CVE-2025-46400 identifies a NULL pointer dereference vulnerability in the xfig diagramming tool, specifically within the fig2dev utility's read_arcobject function. This flaw causes a segmentation fault when processing crafted local input, leading to a denial of service condition by crashing the application. The vulnerability requires local access to the system, high attack complexity, and user interaction to trigger, as an attacker must supply malicious input to fig2dev. The vulnerability does not impact confidentiality or integrity but affects availability by causing the application to crash. The CVSS 3.1 base score is 4.7 (medium), reflecting these characteristics. No patches or exploit code are currently publicly available, and no known exploitation in the wild has been reported. The affected product version is indicated as '0', which likely refers to an early or unspecified version of xfig. The vulnerability was published in April 2025 and assigned by Red Hat. This issue primarily affects local users or systems where fig2dev is run with untrusted input, such as in development or academic environments where xfig is used for diagram creation and conversion.

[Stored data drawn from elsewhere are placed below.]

/-- The commands that load firing images and route sets and that start and stop a partition complete with their own effect (Rests on R149, R158, R185,
R202, R214, R215, R221, R226, R387, R388, R390). A firing image and route set that pass every check are recorded as loaded, with the rows of a logical
core in its shelf and the route list's segment on every router; STOP of a running partition is pending and sends PSTOP to its members; START sends
PSTART to them; a stop whose boundary does not come begins a forced reclaim. -/
def Obligations.ImageAndPartitionCommandsComplete : Prop :=
  (∀ (s : State) (p : PartNo) (img f : SignedFile) (i : Nat), s.pairCheck p img f = none → img.nlcore = 1 →
    (img.given 3 0).any (fun i => badBuffer (img.entry 3 0 i)) = false → s.ctxRun (s.lctx p 0).1 (s.lctx p 0).2 = 0 → i < (img.res 0).rows →
    Completes (.firingImageLoad p img f) s fun t => SMap.get (fun _ => 0) t.wts.imageEnds p = 1 ∧
    SMap.get (fun _ => 0) t.wts.loadedSigs p = SMap.get (fun _ => 0) s.wts.loadedSigs p + 1 ∧
    (t.shelfRow (s.lctx p 0).1 (s.rowBase (s.lctx p 0).1 (s.lctx p 0).2 + i)).data = rowOf (img.entry 8 0 i) ∧ t.hbm = s.hbm ∧ t.mesh = s.mesh ∧
    t.srv = s.srv ∧ t.log = s.log) ∧
  (∀ (s : State) (p : PartNo) (img f : SignedFile) (r : CoreNo) (b : Nat), s.pairCheck p img f = none →
    s.routeBase p ((f.given 0x10 0).filterMap fun i => s.flowOf p img (f.entry 0x10 0 i)).length = some b →
    Completes (.routeSetLoad p img f) s fun t => SMap.get (fun _ => 0) t.wts.routeEnds p = 1 ∧
    SMap.get (fun _ => 0) t.wts.loadedSigs p = SMap.get (fun _ => 0) s.wts.loadedSigs p + 1 ∧
    t.rd (Reg.RTR_RLSEG r p) = ((f.given 0x10 0).filterMap fun i => s.flowOf p img (f.entry 0x10 0 i)).length * 2 ^ 16 + b % 2048 ∧ t.core = s.core ∧
    t.hbm = s.hbm ∧ t.srv = s.srv ∧ t.log = s.log) ∧
  (∀ (s : State) (p : PartNo), s.run p = 1 ∨ s.run p = 2 → (s.part p).stopping = 0 ∧ (s.part p).opened = true →
    Completes (.partitionStop p) s fun t => t.fld Reg.GCTL_PCSTAT Fld.GCTL_PCSTAT_RESULT = 3 ∧ t.fld Reg.GCTL_PCSTAT Fld.GCTL_PCSTAT_PART = p ∧
    t.part p = { s.part p with stopping := 1 } ∧ t.mesh.msgs = s.mesh.msgs ++ (s.members p).map (fun m => ⟨.pstop, mgmtNode, m, p, 0⟩) ∧
    RegsExcept [Reg.GCTL_PCSTAT] s t ∧ t.core = s.core ∧ t.hbm = s.hbm ∧ t.log = s.log) ∧
  (∀ (s : State) (p : PartNo), s.startReason p = 0 → s.jobParts p ≠ 0 →
    Completes (.partitionStart p false) s fun t => t.fld Reg.GCTL_PCSTAT Fld.GCTL_PCSTAT_RESULT = 1 ∧ t.run p = 2 ∧
    t.root p = { acks := s.memberCores p } ∧ t.mesh.msgs = s.mesh.msgs ++ (s.members p).map (fun m => ⟨.pstart, mgmtNode, m, p, 0⟩) ∧
    (t.part p).planned = false ∧ t.core = s.core ∧ t.hbm = s.hbm ∧ t.log = s.log) ∧
  (∀ (s : State) (p : PartNo), (s.part p).stopping = 1 ∧ (s.part p).opened = true ∧ (s.part p).plan = [] → s.run p = 1 ∨ s.run p = 2 →
    s.ctxsOf p ≠ [] → Completes (.stopTimeout p) s fun t => t.run p = 3 ∧ (t.recl p).step = 1 ∧ (t.recl p).awaited = (s.ctxsOf p).map (·.1) ∧
    (t.part p).opened = false ∧ (t.part p).stopping = 1 ∧ t.core = s.core ∧ t.hbm = s.hbm)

For European organizations, the primary impact is a potential denial of service on systems running xfig and fig2dev locally. This could disrupt workflows in academic, engineering, or software development environments relying on xfig for diagramming tasks. Since exploitation requires local access and user interaction, remote attacks are unlikely, limiting the threat to insider or compromised user scenarios. The vulnerability does not compromise data confidentiality or integrity, so data breaches or manipulation are not a concern. However, availability disruptions could cause productivity loss or delay in critical documentation or design processes. Organizations with automated pipelines invoking fig2dev on untrusted inputs could face service interruptions. The lack of known exploits reduces immediate risk but does not eliminate the need for vigilance.

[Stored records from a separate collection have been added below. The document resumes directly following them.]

/-! State.setOp changes core alone. -/

@[simp] theorem State.setOp_regs (s : State) (k u : Nat) (o : Option UnitOp) : (s.setOp k u o).regs = s.regs := rfl
@[simp] theorem State.setOp_latches (s : State) (k u : Nat) (o : Option UnitOp) : (s.setOp k u o).latches = s.latches := rfl
@[simp] theorem State.setOp_mesh (s : State) (k u : Nat) (o : Option UnitOp) : (s.setOp k u o).mesh = s.mesh := rfl
@[simp] theorem State.setOp_hbm (s : State) (k u : Nat) (o : Option UnitOp) : (s.setOp k u o).hbm = s.hbm := rfl
@[simp] theorem State.setOp_srv (s : State) (k u : Nat) (o : Option UnitOp) : (s.setOp k u o).srv = s.srv := rfl
@[simp] theorem State.setOp_lnk (s : State) (k u : Nat) (o : Option UnitOp) : (s.setOp k u o).lnk = s.lnk := rfl
@[simp] theorem State.setOp_wts (s : State) (k u : Nat) (o : Option UnitOp) : (s.setOp k u o).wts = s.wts := rfl
@[simp] theorem State.setOp_boot (s : State) (k u : Nat) (o : Option UnitOp) : (s.setOp k u o).boot = s.boot := rfl
@[simp] theorem State.setOp_clk (s : State) (k u : Nat) (o : Option UnitOp) : (s.setOp k u o).clk = s.clk := rfl
@[simp] theorem State.setOp_pwr (s : State) (k u : Nat) (o : Option UnitOp) : (s.setOp k u o).pwr = s.pwr := rfl
@[simp] theorem State.setOp_thm (s : State) (k u : Nat) (o : Option UnitOp) : (s.setOp k u o).thm = s.thm := rfl
@[simp] theorem State.setOp_log (s : State) (k u : Nat) (o : Option UnitOp) : (s.setOp k u o).log = s.log := rfl
@[simp] theorem State.setOp_sec (s : State) (k u : Nat) (o : Option UnitOp) : (s.setOp k u o).sec = s.sec := rfl
@[simp] theorem State.setOp_mgmt (s : State) (k u : Nat) (o : Option UnitOp) : (s.setOp k u o).mgmt = s.mgmt := rfl
@[simp] theorem State.setOp_host (s : State) (k u : Nat) (o : Option UnitOp) : (s.setOp k u o).host = s.host := rfl
@[simp] theorem State.setOp_free (s : State) (k u : Nat) (o : Option UnitOp) : (s.setOp k u o).free = s.free := rfl
@[simp] theorem State.setOp_pending (s : State) (k u : Nat) (o : Option UnitOp) : (s.setOp k u o).pending = s.pending := rfl
@[simp] theorem State.setOp_rd (s : State) (k u : Nat) (o : Option UnitOp) (a : Nat) : (s.setOp k u o).rd a = s.rd a := rfl
@[simp] theorem State.setOp_fld (s : State) (k u : Nat) (o : Option UnitOp) (reg : Nat) (fl : Fld) : (s.setOp k u o).fld reg fl = s.fld reg fl := rfl

/-! State.setEng changes core alone. -/

@[simp] theorem State.setEng_regs (s : State) (k t : Nat) (e : TileEng) : (s.setEng k t e).regs = s.regs := rfl
@[simp] theorem State.setEng_latches (s : State) (k t : Nat) (e : TileEng) : (s.setEng k t e).latches = s.latches := rfl
@[simp] theorem State.setEng_mesh (s : State) (k t : Nat) (e : TileEng) : (s.setEng k t e).mesh = s.mesh := rfl
@[simp] theorem State.setEng_hbm (s : State) (k t : Nat) (e : TileEng) : (s.setEng k t e).hbm = s.hbm := rfl
@[simp] theorem State.setEng_srv (s : State) (k t : Nat) (e : TileEng) : (s.setEng k t e).srv = s.srv := rfl
@[simp] theorem State.setEng_lnk (s : State) (k t : Nat) (e : TileEng) : (s.setEng k t e).lnk = s.lnk := rfl
@[simp] theorem State.setEng_wts (s : State) (k t : Nat) (e : TileEng) : (s.setEng k t e).wts = s.wts := rfl
@[simp] theorem State.setEng_boot (s : State) (k t : Nat) (e : TileEng) : (s.setEng k t e).boot = s.boot := rfl
@[simp] theorem State.setEng_clk (s : State) (k t : Nat) (e : TileEng) : (s.setEng k t e).clk = s.clk := rfl
@[simp] theorem State.setEng_pwr (s : State) (k t : Nat) (e : TileEng) : (s.setEng k t e).pwr = s.pwr := rfl
@[simp] theorem State.setEng_thm (s : State) (k t : Nat) (e : TileEng) : (s.setEng k t e).thm = s.thm := rfl
@[simp] theorem State.setEng_log (s : State) (k t : Nat) (e : TileEng) : (s.setEng k t e).log = s.log := rfl
@[simp] theorem State.setEng_sec (s : State) (k t : Nat) (e : TileEng) : (s.setEng k t e).sec = s.sec := rfl
@[simp] theorem State.setEng_mgmt (s : State) (k t : Nat) (e : TileEng) : (s.setEng k t e).mgmt = s.mgmt := rfl
@[simp] theorem State.setEng_host (s : State) (k t : Nat) (e : TileEng) : (s.setEng k t e).host = s.host := rfl
@[simp] theorem State.setEng_free (s : State) (k t : Nat) (e : TileEng) : (s.setEng k t e).free = s.free := rfl
@[simp] theorem State.setEng_pending (s : State) (k t : Nat) (e : TileEng) : (s.setEng k t e).pending = s.pending := rfl
@[simp] theorem State.setEng_rd (s : State) (k t : Nat) (e : TileEng) (a : Nat) : (s.setEng k t e).rd a = s.rd a := rfl
@[simp] theorem State.setEng_fld (s : State) (k t : Nat) (e : TileEng) (reg : Nat) (fl : Fld) : (s.setEng k t e).fld reg fl = s.fld reg fl := rfl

Organizations should restrict local access to systems running xfig and fig2dev to trusted users only. Avoid processing untrusted or malformed input files with fig2dev. Implement input validation and sanitization where possible before feeding data into fig2dev. Monitor official xfig repositories and security advisories for patches or updates addressing this vulnerability and apply them promptly once available. Consider isolating or sandboxing the fig2dev utility to limit the impact of crashes. Educate users about the risks of opening or processing untrusted diagram files locally. For automated workflows, introduce checks to validate input files before processing. Maintain regular backups of critical work to mitigate productivity loss from potential crashes.